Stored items
-- ==== Sys2Proof/Machine/Debug.lean ====
section
/-! DEFINITION. Debug commands, marks, breaks, causal experiments and the trace's own packets (R460-R474). -/

namespace Sys2Proof.Machine

/-- The hart of a key runs in S or M mode: it may write a supervisor CSR. -/
def supHart (s : State) (k : Nat) : Bool := isHart k && (hart s k).running && (hart s k).mode ≠ .user

/-- The hart of a key runs in M mode: it may write a machine CSR. -/
def machHart (s : State) (k : Nat) : Bool := isHart k && (hart s k).running && (hart s k).mode = .machine

/-- The hart of a key is a manager hart in M mode (R32, R35). -/
def mgrHart (s : State) (k : Nat) : Bool := machHart s k && (hart s k).mgr

/-! dbgctl (R461-R463). -/

/-- A write of `dbgctl` for a partition (R461). -/
def dbgctlStore (s : State) (p : Nat) (v : Word) : State :=
  let q := part s p
  if bit q.dbgctl 63 then s
  else
    let err := bit q.dbgctl 62 && !bit v 62
    let s := modPart s p fun q => { q with dbgctl := setBit (v &&& 0x0000_FFFF_000F_FF00#64) 62 err }
    match bits v 2 0 with
    | 0 => s
    | 1 => dbgAct s p 1
    | 2 => dbgAct s p 2
    | 3 => dbgAct s p 3
    | _ => dbgRefuse s p

/-- DBGCTL_STOP (R462): the write with CMD = 1. -/
def execDbgctlStop (k : Nat) (v : Word) (s : State) : Host.Outcome State Fault Refusal :=
  .next (if supHart s k && bits v 2 0 = 1 then dbgctlStore s (partOf s k) v else s)

/-- DBGCTL_RESUME (R463): the write with CMD = 2. -/
def execDbgctlResume (k : Nat) (v : Word) (s : State) : Host.Outcome State Fault Refusal :=
  .next (if supHart s k && bits v 2 0 = 2 then dbgctlStore s (partOf s k) v else s)

/-- DBGCTL_RELOAD (R463): the write with CMD = 3. -/
def execDbgctlReload (k : Nat) (v : Word) (s : State) : Host.Outcome State Fault Refusal :=
  .next (if supHart s k && bits v 2 0 = 3 then dbgctlStore s (partOf s k) v else s)

/-! Marks and breaks (R470-R472). -/

/-- A mark counter after an amount is added (R470, R471). -/
def countMark (c v : Word) : Word :=
  let n := bits c 39 0 + bits v 39 0
  setBits (if 2 ^ 40 ≤ n then setBit c 46 true else c) 39 0 (n % 2 ^ 40)

/-- Another issuer has written a counter at this count of cycles, and a free bit says that the write falls in the cycle of an increment by
a thread, which is then lost (R456, log 3). -/
def markLost (s : State) (k n : Nat) : Bool × State :=
  match mget? (part s (partOf s k)).mkWrite n with
  | some (c, j) => if c = s.cycle && j ≠ k then freshBool s else (false, s)
  | none => (false, s)

/-- TMark (R471) of a thread with its counter and amount. -/
def markCounter (s : State) (k n : Nat) (v : Word) : State :=
  let p := partOf s k
  let c := mget 0 (part s p).mkcnt n
  if bit c 47 && bits c 63 48 = asidK s k then
    let (lost, s) := markLost s k n
    if lost then s
    else modPart s p fun q => { q with mkcnt := mset 0 q.mkcnt n (countMark c v), mkLast := mput q.mkLast n (s.cycle, k, c) }
  else s

/-- A mark counter after a write (R470): OVF is cleared by a 1. -/
def mkcntWrite (old v : Word) : Word := setBit (v &&& 0xFFFF_80FF_FFFF_FFFF) 46 (bit old 46 && !bit v 46)

/-- A write of a mark counter by a hart (R470). An increment by another issuer at this count of cycles is lost, with its overflow, when a
free bit says that the two fall in one cycle (R456, log 3). -/
def mkcntStore (s : State) (k n : Nat) (v : Word) : State :=
  let p := partOf s k
  let cur := mget 0 (part s p).mkcnt n
  let (old, s) := match mget? (part s p).mkLast n with
    | some (c, j, before) => if c = s.cycle && j ≠ k then let (b, s) := freshBool s; (if b then before else cur, s) else (cur, s)
    | none => (cur, s)
  modPart s p fun q => { q with mkcnt := mset 0 q.mkcnt n (mkcntWrite old v), mkWrite := mput q.mkWrite n (s.cycle, k) }

/-- `tmark` (R471). -/
def execTmark (w : Wide) (s : State) : Host.Outcome State Fault Refusal :=
  .next (forKeys s fun s k =>
    let t := thr s k
    let v := src t w.s1
    let n := w.imm11.toNat % 16
    if t.helper then setThr s k (endWord0 w t)
    else modThr (emitMark (markCounter s k n v) k 0 s.cur.pc v n) k (endWord0 w))

/-- `tbrk` on one thread or hart (R472). -/
def tbrkOne (w : Wide) (s : State) (k : Nat) : State :=
  let t := thr s k
  let v := src t w.s1
  let id := w.imm11.toNat % 16
  let act := bits (part s (partOf s k)).tbrkcfg (2 * id + 1) (2 * id)
  if t.helper || act = 0 then setThr s k (endWord0 w t)
  else
    let s := emitMark s k 1 s.cur.pc v id
    if act = 3 then modThr s k (endWord0 w)
    else if isHart k then hartTrap s k false 3 v t.pc
    else match (if act = 2 then teamK? s k else none) with
    | some m =>
      modTeam (modThr s k (endWord0 w)) m.part m.asid m.num fun m =>
        { m with halt := true, stopping := match m.stopping with | some x => some x | none => some 1 }
    | none => raise s k 0x12 0 .load

/-- `tbrk` (R472). -/
def execTbrk (w : Wide) (s : State) : Host.Outcome State Fault Refusal := .next (forKeys s (tbrkOne w))

/-! Causal experiments (R473, R474). -/

/-- COUNT of the sixteen mark counters. -/
def markCounts (q : Partition) : List Nat := (List.range 16).map fun n => bits (mget 0 q.mkcnt n) 39 0

/-- The end of a running trial (R474): INRANGE, HELD and DELTA are written, then DONE, and threads that it held go on. -/
def endTrial (s : State) (p : Nat) (tr : Trial) (aborted : Bool) : State :=
  let now := markCounts (part s p)
  let delta := (List.range 16).map fun n =>
    if tr.cmask.testBit n then w64 ((now.getD n 0 + 2 ^ 40 - tr.start.getD n 0) % 2 ^ 40) else 0
  let s := wrWords s (tr.recAt + 0x28) [w64 tr.inrange, w64 tr.held]
  let s := wrWords s (tr.recAt + 0x40) delta
  let s := wrWord s (tr.recAt + 0x20) (w64 (2 ^ 63 + b2n aborted * 2 ^ 62))
  let s := modPart s p fun q => { q with trial := none }
  { s with threads := s.threads.map fun (k, t) =>
      (k, if isSimt k && t.part = p && asidOf t.satp = tr.asid && !(match t.wait with | .pushRetry _ => true | _ => false)
        then { t with holdTill := none } else t) }

/-- The record of a running trial can be written at its home (R420, R481). -/
def trialClear (s : State) (tr : Trial) : Bool := ringClear s tr.recAt 192

/-- A zero field of an experiment record is non-zero, or a field breaks its bounds (R474): status 2. -/
def trialBad (l : List Word) : Bool :=
  bits (dw l 2) 63 48 ≠ 0 || bits (dw l 3) 63 16 ≠ 0 || bits (dw l 4) 61 0 ≠ 0 || dw l 7 ≠ 0 ||
  (dw l 1).toNat ≤ (dw l 0).toNat || bits (dw l 2) 31 16 = 0 || bits (dw l 2) 15 0 = 0

/-- The trial that a record asks for. -/
def trialOf (s : State) (p : Nat) (a : Nat) (l : List Word) : Trial :=
  { recAt := a, lo := dw l 0, hi := dw l 1, asid := bits (dw l 2) 47 32, delay := bits (dw l 2) 31 16
    endUs := s.us + bits (dw l 2) 15 0, cmask := bits (dw l 3) 15 0, start := markCounts (part s p), inrange := 0, held := 0 }

/-- The status of a `cexp` and the state it leaves (R474). -/
def experimentAt (s : State) (p : Nat) (a : Word) : Nat × State :=
  let l := rdWords s a.toNat 24
  match (part s p).trial with
  | some tr =>
    if a = 0 then (0, endTrial s p tr true)
    else if a.toNat % 64 ≠ 0 || !inRanges s p a.toNat 192 then (8, s)
    else if trialBad l then (2, s)
    else (6, s)
  | none =>
    if a = 0 then (6, s)
    else if a.toNat % 64 ≠ 0 || !inRanges s p a.toNat 192 then (8, s)
    else if trialBad l then (2, s)
    else (0, modPart s p fun q => { q with trial := some (trialOf s p a.toNat l) })

/-- `cexp` waits (R420, R454, R481): for the record that it reads, or for that of the trial that it ends. -/
def cexpHeld (s : State) (k : Nat) (a : Word) : Option State :=
  if a = 0 then match (part s (partOf s k)).trial with
    | some tr => if trialClear s tr then none else some s
    | none => none
  else if a.toNat % 64 = 0 then recordHeld s k a.toNat 192 else none

/-- `cexp` (R474). -/
def execCexp (w : Wide) (s : State) : Host.Outcome State Fault Refusal :=
  .next (forKeys s fun s k =>
    let p := partOf s k
    let a := src (thr s k) w.s1
    match cexpHeld s k a with
    | some s => s
    | none => let (c, s) := experimentAt s p a; modThr s k (endWord w (if c = 0 then 0 else stw c)))

/-- TRIAL_END (R474): after DUR µs, when the record can be written. -/
def execTrialEnd (p : Nat) (s : State) : Host.Outcome State Fault Refusal :=
  .next (match (part s p).trial with
  | some tr => if tr.endUs ≤ s.us && trialClear s tr then endTrial s p tr false else s
  | none => s)

/-! The trace's own packets (R467, R468). -/

/-- A write of `trctl` (R465, R467): when EN becomes 1, every core of the partition emits a SYNC. -/
def trctlStore (s : State) (p : Nat) (v : Word) : State :=
  let was := bit (part s p).trctl 63
  let s := modPart s p fun q => { q with trctl := v &&& 0xF000_FFFF_0000_001F#64 }
  if !was && bit v 63 then (coresOf s p).foldl (fun s c => emitSync s p c) s else s

/-- TRACE_SYNC (R467): at a cycle whose count is a multiple of 4096, before any other packet of the cycle. The packet of the
cycle in which EN becomes 1 is part of that write. -/
def execTraceSync (c : Nat) (s : State) : Host.Outcome State Fault Refusal :=
  .next (match coreOwner s c with
  | some p => dueSync s p c
  | none => s)

/-- LOSS_PACKET (R468): the buffer has room after drops. -/
def execLossPacket (c : Nat) (s : State) : Host.Outcome State Fault Refusal := .next (pushLoss s c)

end Sys2Proof.Machine
end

What the task asks
Give again only the lines starting at the one that contains "if !was && bit" and running to the end of the data.

Exercise solution
  if !was && bit v 63 then (coresOf s p).foldl (fun s c => emitSync s p c) s else s

/-- TRACE_SYNC (R467): at a cycle whose count is a multiple of 4096, before any other packet of the cycle. The packet of the
cycle in which EN becomes 1 is part of that write. -/
def execTraceSync (c : Nat) (s : State) : Host.Outcome State Fault Refusal :=
  .next (match coreOwner s c with
  | some p => dueSync s p c
  | none => s)

/-- LOSS_PACKET (R468): the buffer has room after drops. -/
def execLossPacket (c : Nat) (s : State) : Host.Outcome State Fault Refusal := .next (pushLoss s c)

end Sys2Proof.Machine
end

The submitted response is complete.